The following data has a line with "holds STATE. -/" and a line with "left := 1, tallies". Write out exactly those lines and all the lines between them.

DATA FOR PROCESSING Start Marker

-- ==== Sys2Proof/Machine/Beat.lean ====
section
/-! DEFINITION. The beat boundary (R309-R311), and what the warden has done by it of the work that takes it many beats:
the option-store load and programming, the blowing of fuses (R421, R424, R437; log entry 104). -/
namespace Sys2Proof.Machine

/-- R309-R311: the warden's strobe adds 1 at every die, which counts from here the cycles of its new beat; the beat that
has ended had those counted in it, and that of its boundary. -/
def State.beat (s : State) : State :=
  let a := s.alm
  let s := s.moment
  let s := s.setAlm { a with now := a.now + 1, phase := 0, total := a.total + 1, sinceBeat := a.sinceBeat + 1 }
  s.setCopies (fun b x => { x with now := x.now + 1, cycles := s.cyclesOn b + 1, mark := s.free })

/-- One beat of the warden's own work. -/
def State.wardenTurn (s : State) : State := s.loadTurn.storeTurn.fuseTurn

def execBeatBoundary (s : State) : Out := .next s.beat.wardenTurn

end Sys2Proof.Machine
end

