/-- Writes to the holder, and the acknowledgements they will bring. -/
def State.toHolder (s : State) (off : Nat) (l : List Byte) : State :=
  let n := (l.length + 4095) / 4096
  let s := s.remoteWrite harvestId s.buddy (s.targetArea + off) l
  { s with hrv := { s.hrv with left := s.hrv.left + n, total := s.hrv.total + n } }

/-- The shards are read, their Tallies kept, and the bytes sent. -/
def State.sendShards (s : State) : List Shard → State
  | [] => s
  | x :: l =>
    match s.readShard x with
    | (s, .inr (_, a)) => s.harvestFail 0x83 a
    | (s, .inl b) =>
      let s := { s with hrv := { s.hrv with tallies := s.hrv.tallies ++ [sha384 b] } }
      (s.toHolder x.off b).sendShards l

def Shard.small (x : Shard) : Bool := x.kind != 0

/-- The first page of a manifest, which holds STATE. -/
def pageBytes : Nat := 4096

/-- The area is claimed: the first page of its manifest, marked INVALID, goes before everything else (R369). -/
def State.claim (s : State) (m : List Byte) : State :=
  let h := s.hrv
  let s := { s with hrv := { h with
    left := 1, tallies := [], target := nextArea (Table.get [] h.heads 0) (Table.get [] h.heads 1) } }
  s.askHolder s.targetArea claimArg (m.take pageBytes)

/-- A copy phase begins: 2 the area is claimed, 3 its manifest, marked INVALID; 4 small regions; 5 tensors; 6 the
manifest with every Tally. -/
def State.beginPhase (s : State) (phase : Nat) : State :=
  let s := { s with hrv := { s.hrv with phase := phase, left := 0, total := 0 } }
  match s.readRegions with
  | (s, .inr a) => s.harvestFail 0x83 a
  | (s, .inl l) =>
    let plan := s.shardPlan l
    if phase = 2 then s.claim (s.manifest plan).bytes
    else if phase = 3 then s.toHolder pageBytes ((s.manifest plan).bytes.drop pageBytes)
    else if phase = 4 then s.sendShards (plan.filter Shard.small)
    else if phase = 5 then s.sendShards (plan.filter (fun x => !x.small))
    else
      let order := plan.filter Shard.small ++ plan.filter (fun x => !x.small)
      let done := (order.zip s.hrv.tallies).map (fun e => { e.1 with tally := e.2 })
      let tallied := plan.map (fun x => (done.find? (fun y => y.off == x.off)).getD x)
      s.toHolder 0 (s.manifest tallied).bytes

/-- The manifest is written: the holder is asked to check every Tally and to mark it COMPLETE (R368). Its verdict comes
beside the acknowledgement of the write. -/
def State.askCheck (s : State) : State :=
  { s with hrv := { s.hrv with phase := 7, left := 2, total := 0 } }.askHolder (s.targetArea + 0x10) checkArg
    (((s.manifest []).head.drop 0x10).take 8)
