/-- The S register an instruction names as VS2 under SSRC, in `w` bits. -/
def Tile.scalSrc (T : Tile) (r w : Nat) : Nat := (T.sreg T.active r).toNat % 2 ^ w

def vec2 (T : Tile) (w : BitVec 64) (width g : Nat) : VSrc :=
  if vSsrc w then .scal (T.scalSrc (vVs2 w) width) else .grp ⟨vVs2 w, g⟩ width

/-- Skipped by the first condition that holds, else run (R110). -/
def State.vecTry (s : State) (d t : Nat) (q : QEntry) (checks : List (Bool × Nat))
    (run : Tile → Tile) : State :=
  match firstCode checks with
  | some code => s.skip d t q code
  | none => s.setTile d t (run (s.tile d t))

/-- The first rows of R110 in order: opcode, format, registers, overlap, occupancy. -/
def vecChecks (T : Tile) (c : Nat) (op fmt vreg beyond : Bool) : List (Bool × Nat) :=
  [(op, 0x01), (fmt, 0x03), (vreg, 0x05), (beyond, 0x06), (decide (c < T.times.vec), 0x0C)]

/-! ## VSETVL (R102) -/

def vsetvlChecks (T : Tile) (c : Nat) (w : BitVec 64) : List (Bool × Nat) :=
  let u : Uses := { func := false, mask := false, mz := false }
  vecChecks T c (unusedSet u w) (7 ≤ vFmt w) (vFmt w == 6 && vGrp w == 8) false

def vsetvlRun (c : Nat) (q : QEntry) (T : Tile) : Tile :=
  let w := q.word
  let n := min (T.sreg T.active (vVs1 w)).toNat (vlmax (fmtWidth (vFmt w)) (vGrp w))
  let T := T.addPend q.count (c + 1) (.vl T.active n)
  let T := T.addPend q.count (c + 1) (.sreg T.active (vVd w) (BitVec.ofNat 64 n))
  T.vecBusy q c 1 (c + 1) 0 0

def State.vsetvlIssue (s : State) (d t c : Nat) (q : QEntry) : State :=
  s.vecTry d t q (vsetvlChecks (s.tile d t) c q.word) (vsetvlRun c q)

def execVsetvl (d : Fin 32) (t : Fin 144) (c : Nat) (s : State) : Out :=
  s.execHead d.val t.val c (isOp 3 0) (fun s q => s.vsetvlIssue d.val t.val c q)

/-! ## VFA (R108) -/

def vfaUses (fn : Nat) : Uses :=
  { vs2 := fn != 10 && fn != 11
    vs3 := fn == 3 || fn == 4 || fn == 5 || fn == 13
    rm := fn ≤ 5 || fn == 13
    ssrc := fn != 10 && fn != 11 }

/-- Latency of the pipelined float classes (R111). -/
def fmaLat (fmt : Nat) : Nat := if fmt = 0 then 9 else if fmt = 1 then 7 else 6

def vfaChecks (T : Tile) (c : Nat) (w : BitVec 64) : List (Bool × Nat) :=
  let fn := vFunc w
  let fmt := vFmt w
  let g := vGrp w
  let u := vfaUses fn
  let wide := fn == 13
  let dg := if wide then 2 * g else g
  let dst : Grp := ⟨vVd w, dg⟩
  let s1 : Grp := ⟨vVs1 w, g⟩
  let s2 : List Grp := if u.vs2 && !vSsrc w then [⟨vVs2 w, g⟩] else []
  let s3 : List Grp := if u.vs3 then [⟨vVs3 w, dg⟩] else []
  let fmtBad := if wide then fmt != 2 && fmt != 3 else 4 ≤ fmt
  vecChecks T c (14 ≤ fn || unusedSet u w) fmtBad
    ((dst :: s1 :: (s2 ++ s3)).any Grp.bad) (overlapBad (!wide) dst (s1 :: (s2 ++ s3)))

def vfaRun (c : Nat) (q : QEntry) (T : Tile) : Tile :=
  let w := q.word
  let fn := vFunc w
  let fmt := vFmt w
  let g := vGrp w
  let u := vfaUses fn
  let wide := fn == 13
  let dg := if wide then 2 * g else g
  let dst : Grp := ⟨vVd w, dg⟩
  let s1 : Grp := ⟨vVs1 w, g⟩
  match fmtOf fmt with
  | none => T
  | some f =>
    let width := f.width
    let src2 := if u.vs2 then [vec2 T w width g] else []
    if wide then
      T.vecMap c q 7 1 ([.grp s1 width] ++ src2 ++ [.grp ⟨vVs3 w, dg⟩ 32]) dst 32 (fun l =>
        let a := f.decode (l.getD 0 0)
        let b := f.decode (l.getD 1 0)
        let x := fp32.decode (l.getD 2 0)
        fmaVal fp32 (vRm w) a b x)
    else
      let src3 := if u.vs3 then [VSrc.grp ⟨vVs3 w, g⟩ width] else []
      let lat := if fn ≤ 5 then fmaLat fmt else 4
      T.vecMap c q lat 1 ([.grp s1 width] ++ src2 ++ src3) dst width (fun l =>
        faOp fn f (vRm w) (l.getD 0 0) (l.getD 1 0) (l.getD 2 0))

def State.vfaIssue (s : State) (d t c : Nat) (q : QEntry) : State :=
  s.vecTry d t q (vfaChecks (s.tile d t) c q.word) (vfaRun c q)

def execVfa (d : Fin 32) (t : Fin 144) (c : Nat) (s : State) : Out :=
  s.execHead d.val t.val c (isOpOr 3 1 12) (fun s q =>
    if wOpc q.word = 1 then s.vfaIssue d.val t.val c q else s.skip d.val t.val q 0x01)

/-! ## VFD and VTR (R124, R125) -/

/-- Cycles per chunk of division, roots and transcendentals (R111). -/
def slowCc (fmt : Nat) : Nat := if fmt = 0 then 4 else if fmt = 1 then 2 else 1

def vfdChecks (T : Tile) (c : Nat) (w : BitVec 64) : List (Bool × Nat) :=
  let fn := vFunc w
  let fmt := vFmt w
  let g := vGrp w
  let u : Uses := { vs2 := fn == 0, rm := fn != 3, ssrc := fn == 0 }
  let dst : Grp := ⟨vVd w, g⟩
  let s1 : Grp := ⟨vVs1 w, g⟩
  let s2 : List Grp := if fn == 0 && !vSsrc w then [⟨vVs2 w, g⟩] else []
  vecChecks T c (4 ≤ fn || unusedSet u w) (4 ≤ fmt)
    ((dst :: s1 :: s2).any Grp.bad) (overlapBad true dst (s1 :: s2))
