/-- Where nothing of the tile comes before its cycle, the next row of the oldest store leaves the converter: its bytes
go to the end of the store's block, no other block changes, and with its last row the store has left the converter.
Accumulators, vector registers and SRAM stay as what has landed leaves them, and nothing outside the tile changes
(R60, R145). The bytes are the codes of the row's elements in order, and behind a vector store's last element free
codes (log entry 5); a cycle later the row's maximum, unless frozen, its clamps and flags reach the bank (R59). An
element is multiplied exactly by its row's scale, 1 where scaling is off or the register unusable (R55), and rounded
once, to nearest even or stochastically by the generator bits of seed, store, row and column (R54, R61); by SAT, and
always to FP4, what passes the greatest number becomes that number and is counted, else infinity, or NaN in E4M3 (R57,
R58); a zero is +0 (R56); a NaN stays one, zero in FP4. That E4M3 clamps what is above 448 before rounding is log
entry 115, and that the column of a pushed element is its place in the row is log entry 149. -/
def Obligations.ConverterPassesARow : Prop :=
  (∀ (d : Fin 32) (t : Fin 144) (s : State) (j : CvtJob) (rest : List CvtJob), (s.tile d t).cvt = j :: rest →
    s.reached d t j.rowCycle = true →
    let s1 := s.land d t j.rowCycle
    let T := s1.tile d t
    let T' := T.cvtRow j
    exec (.converterRow d t) s = .next (s1.setTile d t T') ∧
      T'.cvt = (if j.vec.isSome || j.row == 63 then T.cvt.drop 1 else { j with row := j.row + 1 } :: T.cvt.drop 1) ∧
      (let vs := j.rowVals T
       let out := vs.zipIdx.map (fun p => convElem j.fmt j.ctrl j.seed j.n
         (scaleInForce j.ctrl (Table.get scaleReset j.scale j.rowNo)) j.rowNo p.2 p.1)
       let tail := match j.vec with
         | some _ => (List.range (64 - vs.length)).map (fun e =>
             Config.pushTail j.tail (vs.length + e) % 2 ^ fmtWidth j.fmt)
         | none => []
       let bytes := packCodes (fmtWidth j.fmt) (out.map (·.1) ++ tail)
       T'.sq = T.sq.map (fun b => if b.id = j.sq then { b with data := b.data ++ bytes } else b) ∧
       ∃ fl : FpFlags, (∀ i, fl.getLsbD i = true ↔ ∃ x ∈ out, x.2.1.getLsbD i = true) ∧
         (⟨j.rowCycle + 1, j.count.toNat, .cvtUpdate j.ctx (if ctrlFreeze j.ctrl then none else some (j.rowNo,
           rowMax vs))
           (out.map (fun x => x.2.2)).sum fl⟩ : Pend) ∈ T'.pend) ∧
      T'.accs = T.accs ∧ T'.vregs = T.vregs ∧ T'.sram = T.sram) ∧
  (∀ (fmt : Nat) (f : Fmt), fmtOf fmt = some f → ∀ (ctrl : BitVec 6) (seed : BitVec 64) (n : BitVec 32) (s : BitVec 32)
      (row col : Nat) (v : FVal),
    let scale := scaleInForce ctrl s
    let unit : ℝ := scale.m * 2 ^ scale.e
    let r := convElem fmt ctrl seed n scale row col v
    let k := if srOf ctrl fmt then Rounding.sr (srBits seed n row col) else .dir .nearest
    let clamps := fmt == 6 || satOf ctrl fmt
    (ctrl.getLsbD 0 = false ∨ scaleBad s = true → unit = 1) ∧
    (ctrl.getLsbD 0 = true → scaleBad s = false → 0 < unit ∧ (fp32.decode s.toNat).is unit) ∧
    (∀ x, v.is x → x ≠ 0 → ∃ r', f.converts k clamps v.neg? |x * unit| r' ∧
      r = (if r'.1 = f.signBit true then 0 else r'.1, r'.2)) ∧
    (v.is 0 → r = (0, 0, 0)) ∧
    (∀ b sg p, v = .nan b sg p → r.2 = (flagIf sg fInvalid ||| flagIf (fmt == 6) fNanOut, 0) ∧
      r.1 = if fmt = 6 then 0 else f.nanCode b p) ∧
    (∀ b, v = .inf b → r = if clamps then (f.signBit b + f.maxFin, fSat, 1)
      else if fmt = 4 then (f.canonNan, fInvalid, 0) else (f.infCode b, 0, 0)) ∧
    (∀ x, v.is x → x ≠ 0 → ∃ code fl, fp32.gives .up |x| (code, fl) ∧ up32 v = BitVec.ofNat 32 code)) ∧
  (∀ (seed : BitVec 64) (n : BitVec 32) (row col : Nat), ∃ z1 z2 z3 : BitVec 64,
    z1 = seed ^^^ BitVec.ofNat 64 (n.toNat * 2 ^ 16 % 2 ^ 64) ^^^ BitVec.ofNat 64 (row * 2 ^ 8) ^^^ BitVec.ofNat 64
      col ∧
    z2 = (z1 ^^^ z1 >>> 30) * 0xBF58476D1CE4E5B9 ∧ z3 = (z2 ^^^ z2 >>> 27) * 0x94D049BB133111EB ∧
    srBits seed n row col = (z3 ^^^ z3 >>> 31).toNat % 2 ^ 16)
/-- VSETVL, VFA, VFD, VTR, VIA, VCMP, VICMP, VMASK, VCVT and VPERM, where they issue in cycle c (R135) and no
condition of R110 skips them, change nothing beyond what the issue takes but the tile itself, by the meaning of the
word: vsetvlRun, vfaRun, vfdRun, vtrRun, viaRun, vcmpRun, vicmpRun, vmaskRun, vcvtRun or vpermRun (R102 to R109,
R111). Each puts in hand, for the active elements below the effective length, the value of its function on the
elements of its sources: VFA the sum, product or fused sum, the greater or smaller, or the bits of ABS, NEG and
COPYSIGN; its FMS and FNMA give a·b − c and c − a·b, rounded once; VFD the quotient, the root, the reciprocal; VTR and
RSQRT what R125 says of special inputs; VIA the two's-complement operation; VCMP and VICMP one mask bit for each;
VMASK the bits below VL, their number or the lowest that is set; VCVT the converted value; VPERM the element that its
function picks. Inactive elements are written +0 under MZ, else left; elements behind the effective length are left;
flags come with the completion (R48 to R51, R103 to R109, R113, R124). The cycle in which EXTRACT reads its element
(log entry 144), and that an INSERT or EXTRACT index between the effective length and VLMAX acts (log entry 145), are
the model's choices. -/
def Obligations.VectorEngineComputesItsResult : Prop :=
  (∀ (d : Fin 32) (t : Fin 144) (c : Nat) (s : State) (q : QEntry) (rest : List QEntry),
    let s1 := s.execTaken d t c rest
    let T := s1.tile d t
    (s.execTurn d t c (isOp 3 0) q rest → firstCode (vsetvlChecks T c q.word) = none →
      exec (.vsetvl d t c) s = .next ((s1.setTile d t (vsetvlRun c q T)).issued d t q)) ∧
    (s.execTurn d t c (isOpOr 3 1 12) q rest → wOpc q.word = 1 → firstCode (vfaChecks T c q.word) = none →
      exec (.vfa d t c) s = .next ((s1.setTile d t (vfaRun c q T)).issued d t q)) ∧
    (s.execTurn d t c (isOp 3 2) q rest → firstCode (vfdChecks T c q.word) = none →
      exec (.vfd d t c) s = .next ((s1.setTile d t (vfdRun c q T)).issued d t q)) ∧
    (s.execTurn d t c (isOp 3 3) q rest → firstCode (vtrChecks T c q.word) = none →
      exec (.vtr d t c) s = .next ((s1.setTile d t (vtrRun c q T)).issued d t q)) ∧
    (s.execTurn d t c (isOp 3 4) q rest → firstCode (viaChecks T c q.word) = none →
      exec (.via d t c) s = .next ((s1.setTile d t (viaRun c q T)).issued d t q)) ∧
    (s.execTurn d t c (isOp 3 5) q rest → firstCode (vcmpChecks T c q.word) = none →
      exec (.vcmp d t c) s = .next ((s1.setTile d t (vcmpRun c q T)).issued d t q)) ∧
    (s.execTurn d t c (isOp 3 6) q rest → firstCode (vicmpChecks T c q.word) = none →
      exec (.vicmp d t c) s = .next ((s1.setTile d t (vicmpRun c q T)).issued d t q)) ∧
    (s.execTurn d t c (isOp 3 7) q rest → firstCode (vmaskChecks T c q.word) = none →
      exec (.vmask d t c) s = .next ((s1.setTile d t (vmaskRun c q T)).issued d t q)) ∧
    (s.execTurn d t c (isOp 3 8) q rest → firstCode (vcvtChecks T c q.word) = none →
      exec (.vcvt d t c) s = .next ((s1.setTile d t (vcvtRun c q T)).issued d t q)) ∧
    (s.execTurn d t c (isOp 3 9) q rest → firstCode (vpermChecks T c q.word) = none →
      exec (.vperm d t c) s = .next ((s1.setTile d t (vpermRun c q T)).issued d t q))) ∧
  (∀ (c : Nat) (q : QEntry) (T : Tile),
    let w := q.word
    let fn := vFunc w
    let g := vGrp w
    let m := T.mask (vMsk w)
    let act := activeIn w m
    let N := fmtWidth (vFmt w)
    let I := intWidth (vFmt w)
    let vl := T.cur.vl
    let s2 := (T.sreg T.active (vVs2 w)).toNat
    let src2 (cc W wide e : Nat) : Nat := if vSsrc w then s2 % 2 ^ W else T.elemAt c cc (vVs2 w) W wide e
    let puts (T' : Tile) (lat cc dg W wide : Nat) (val : Nat → Nat × FpFlags) : Prop :=
      T.lanes T' q c lat cc (vVd w) dg W wide (min vl (vlmax W dg)) act
        (writeOf w m (min vl (vlmax W dg)) (fun e => (val e).1)) (fun e => ((val e).2, 0))
    (∀ f, fmtOf (vFmt w) = some f → vFmt w < 4 →
      let x (cc wide e : Nat) : FVal := f.decode (T.elemAt c cc (vVs1 w) N wide e)
      let y (cc wide e : Nat) : FVal := f.decode (src2 cc N wide e)
      let cc := if N = 64 then 4 else if N = 32 then 2 else 1
      (fn < 13 → puts (vfaRun c q T) (if 5 < fn then 4 else if N = 64 then 9 else if N = 32 then 7 else 6) 1 g N N
        (fun e => faOp fn f (vRm w) (T.elemAt c 1 (vVs1 w) N N e) (src2 1 N N e) (T.elemAt c 1 (vVs3 w) N N e))) ∧
      (fn = 13 → N = 16 → puts (vfaRun c q T) 7 1 (2 * g) 32 32
        (fun e => fmaVal fp32 (vRm w) (x 1 32 e) (y 1 32 e) (fp32.decode (T.elemAt c 1 (vVs3 w) 32 32 e)))) ∧
      (fn < 4 → puts (vfdRun c q T) (if N = 64 then 28 else if N = 32 then 14 else 10) cc g N N (fun e =>
        match fn with
        | 0 => divVal f (vRm w) (x cc N e) (y cc N e)
        | 1 => sqrtVal f (vRm w) (x cc N e)
        | 2 => divVal f (vRm w) (if (x cc N e).isNan then x cc N e else f.decode (oneCode f)) (x cc N e)
        | _ => tEval .rsqrt (vFmt w) (T.elemAt c cc (vVs1 w) N N e))) ∧
      (fn < 6 → puts (vtrRun c q T) (if N = 64 then 40 else if N = 32 then 20 else 12) cc g N N
        (fun e => tEval (tFunOf fn) (vFmt w) (T.elemAt c cc (vVs1 w) N N e))) ∧
      (fn < 6 → T.bitLanes (vcmpRun c q T) q c 4 (bits w 49 47) N (min vl (vlmax N g)) act
        (fun e => cmpFlag (cmpOf fn) (x 1 N e) (y 1 N e)))) ∧
    (vFmt w < 4 →
      let x (e : Nat) : BitVec I := BitVec.ofNat I (T.elemAt c 1 (vVs1 w) I I e)
      let y (e : Nat) : BitVec I := BitVec.ofNat I (src2 1 I I e)
      (fn < 13 → puts (viaRun c q T) (if fn = 2 then 6 else 3) 1 g I I (fun e => (BitVec.toNat (match fn with
        | 0 => x e + y e
        | 1 => x e - y e
        | 2 => x e * y e
        | 3 => x e &&& y e
        | 4 => x e ||| y e
        | 5 => x e ^^^ y e
        | 6 => x e <<< ((y e).toNat % I)
        | 7 => x e >>> ((y e).toNat % I)
        | 8 => (x e).sshiftRight ((y e).toNat % I)
        | 9 => if (x e).sle (y e) then x e else y e
        | 10 => if (x e).sle (y e) then y e else x e
        | 11 => if (x e).ule (y e) then x e else y e
        | _ => if (x e).ule (y e) then y e else x e), 0))) ∧
      (fn < 6 → T.bitLanes (vicmpRun c q T) q c 3 (bits w 49 47) I (min vl (vlmax I g)) act (fun e => (match fn with
        | 0 => x e == y e
        | 1 => x e != y e
        | 2 => (x e).slt (y e)
        | 3 => (x e).sle (y e)
        | 4 => (x e).ult (y e)
        | _ => (x e).ule (y e), 0)))) ∧
    (0 < vl → vl ≤ 4096 →
      let a := T.mask (vVs1 w % 8)
      let b := T.mask (vVs2 w % 8)
      (fn ≤ 4 → ∃ k v : BitVec 4096, (⟨c + 2, q.count.toNat, .mreg (vVd w % 8) k v⟩ : Pend) ∈ (vmaskRun c q T).pend ∧
        ∀ e < 4096, k.getLsbD e = decide (e < vl) ∧ (e < vl → v.getLsbD e = match fn with
          | 0 => a.getLsbD e && b.getLsbD e
          | 1 => a.getLsbD e || b.getLsbD e
          | 2 => a.getLsbD e ^^ b.getLsbD e
          | 3 => a.getLsbD e && !b.getLsbD e
          | _ => !a.getLsbD e)) ∧
      (fn = 5 → (⟨c + 4, q.count.toNat, .sreg T.active (vVd w)
        (BitVec.ofNat 64 ((List.range vl).countP (fun e => a.getLsbD e)))⟩ : Pend) ∈ (vmaskRun c q T).pend) ∧
      (fn = 6 → ∃ n, (⟨c + 4, q.count.toNat, .sreg T.active (vVd w) (BitVec.ofNat 64 n)⟩ : Pend) ∈ (vmaskRun c q
        T).pend ∧
        (n < vl ∧ a.getLsbD n = true ∧ (∀ e < n, a.getLsbD e = false) ∨
          n = 0xFFFFFFFF ∧ ∀ e < vl, a.getLsbD e = false))) ∧
    (∀ fs fd, fmtOf (bits w 35 32) = some fs → fmtOf (vFmt w) = some fd →
      let W := fs.width
      let dg := cvtGroup W N g
      let len := min vl (min (vlmax N dg) (vlmax W g))
      let val (e : Nat) := convVal fd (.dir (vRm w)) (satOf T.cur.cvt.ctrl (vFmt w))
        (fs.decode (T.elemAt c 1 (vVs1 w) W (max N W) e))
      T.lanes (vcvtRun c q T) q c 5 1 (vVd w) dg N (max N W) len act (writeOf w m len (fun e => (val e).1))
        (fun e => (val e).2)) ∧
    (vFmt w < 6 →
      let len := min vl (vlmax N g)
      let top := vlmax N g
      let x (e : Nat) : Nat := T.elemAt c 1 (vVs1 w) N N e
      let s1 := (T.sreg T.active (vVs1 w)).toNat % 2 ^ N
      let picks (f : Nat → Option Nat) : Prop := T.lanes (vpermRun c q T) q c (if fn ≤ 4 then 8 + chunksOf N len else
          3) 1
        (vVd w) g N N len act f (fun _ => (0, 0))
      (fn = 0 → picks (fun e => if len ≤ e then none else match ((List.range len).filter act)[e]? with
        | some j => some (x j)
        | none => if vMz w then some 0 else none)) ∧
      (fn = 1 → picks (writeOf w m len (fun e => x ((List.range e).countP act)))) ∧
      (fn = 2 → picks (fun e => if e < s2 then none else writeOf w m len (fun e => x (e - s2)) e)) ∧
      (fn = 3 → picks (writeOf w m len (fun e => if top ≤ e + s2 then 0 else x (e + s2)))) ∧
      (fn = 4 → picks (writeOf w m len (fun e => if top ≤ src2 1 N N e then 0 else x (src2 1 N N e)))) ∧
      (fn = 5 → picks (writeOf w m len (fun e => e))) ∧
      (fn = 6 → picks (writeOf w m len (fun _ => s1))) ∧
      (fn = 7 → 0 < len → (⟨c + 4, q.count.toNat, .sreg T.active (vVd w)
        (BitVec.ofNat 64 (if top ≤ s2 then 0 else x s2))⟩ : Pend) ∈ (vpermRun c q T).pend) ∧
      (fn = 8 → 0 < len → picks (fun e => if e = s2 then some s1 else none)))) ∧
  (∀ f ∈ [fp64, fp32, bf16, fp16], ∀ (rm : Rm) (x y z : Nat),
    let a := f.decode x
    let b := f.decode y
    let d := f.decode z
    faOp 0 f rm x y z = addVal f rm a b ∧ faOp 1 f rm x y z = subVal f rm a b ∧ faOp 2 f rm x y z = mulVal f rm a b ∧
    faOp 3 f rm x y z = fmaVal f rm a b d ∧ faOp 6 f rm x y z = maxminVal f true a b ∧
    faOp 7 f rm x y z = maxminVal f false a b ∧ faOp 8 f rm x y z = maxminNumVal f true a b ∧
    faOp 9 f rm x y z = maxminNumVal f false a b ∧
    (∀ r s u : ℝ, a.is r → b.is s → d.is u →
      (r * s - u ≠ 0 → f.gives rm (r * s - u) (faOp 4 f rm x y z)) ∧
      (u - r * s ≠ 0 → f.gives rm (u - r * s) (faOp 5 f rm x y z)) ∧
      (r ≠ 0 → f.gives rm (1 / r) (divVal f rm (f.decode (oneCode f)) a))) ∧
    (x < 2 ^ f.width → y < 2 ^ f.width → ∀ i < f.width,
      let top := i + 1 = f.width
      (faOp 10 f rm x y z).1.testBit i = (!decide top && x.testBit i) ∧
      (faOp 11 f rm x y z).1.testBit i = (decide top ^^ x.testBit i) ∧
      (faOp 12 f rm x y z).1.testBit i = if top then y.testBit i else x.testBit i)) ∧
  (∀ fmt < 4, ∀ f, fmtOf fmt = some f → ∀ (x m : Nat) (n : Bool) (e : Int),
    let zero (b : Bool) : Nat × FpFlags := (f.signBit b, 0)
    let inf (b : Bool) : Nat × FpFlags := (f.infCode b, 0)
    let bad : Nat × FpFlags := (f.canonNan, fInvalid)
    let one : Nat × FpFlags := (oneCode f, 0)
    (f.decode x = .inf n →
      tEval .exp fmt x = (if n then zero false else inf false) ∧ tEval .log fmt x = (if n then bad else inf false) ∧
      tEval .sin fmt x = bad ∧ tEval .cos fmt x = bad ∧ tEval .tanh fmt x = (f.signBit n + oneCode f, 0) ∧
      tEval .sigmoid fmt x = (if n then zero false else one) ∧ tEval .rsqrt fmt x = (if n then bad else zero false)) ∧
    (f.decode x = .fin n 0 e →
      tEval .exp fmt x = one ∧ tEval .log fmt x = (f.infCode true, fDivZero) ∧ tEval .sin fmt x = (x, 0) ∧
      tEval .cos fmt x = one ∧ tEval .tanh fmt x = (x, 0) ∧ tEval .sigmoid fmt x = (halfCode f, 0) ∧
      tEval .rsqrt fmt x = (f.infCode n, fDivZero)) ∧
    (f.decode x = .fin true m e → m ≠ 0 → tEval .log fmt x = bad ∧ tEval .rsqrt fmt x = bad))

DATA FOR PROCESSING End Marker

### ANSWER TO THE EXERCISE
/-- The first page of a manifest, which holds STATE. -/
def pageBytes : Nat := 4096

/-- The area is claimed: the first page of its manifest, marked INVALID, goes before everything else (R369). -/
def State.claim (s : State) (m : List Byte) : State :=
  let h := s.hrv
  let s := { s with hrv := { h with
    left := 1, tallies := [], target := nextArea (Table.get [] h.heads 0) (Table.get [] h.heads 1) } }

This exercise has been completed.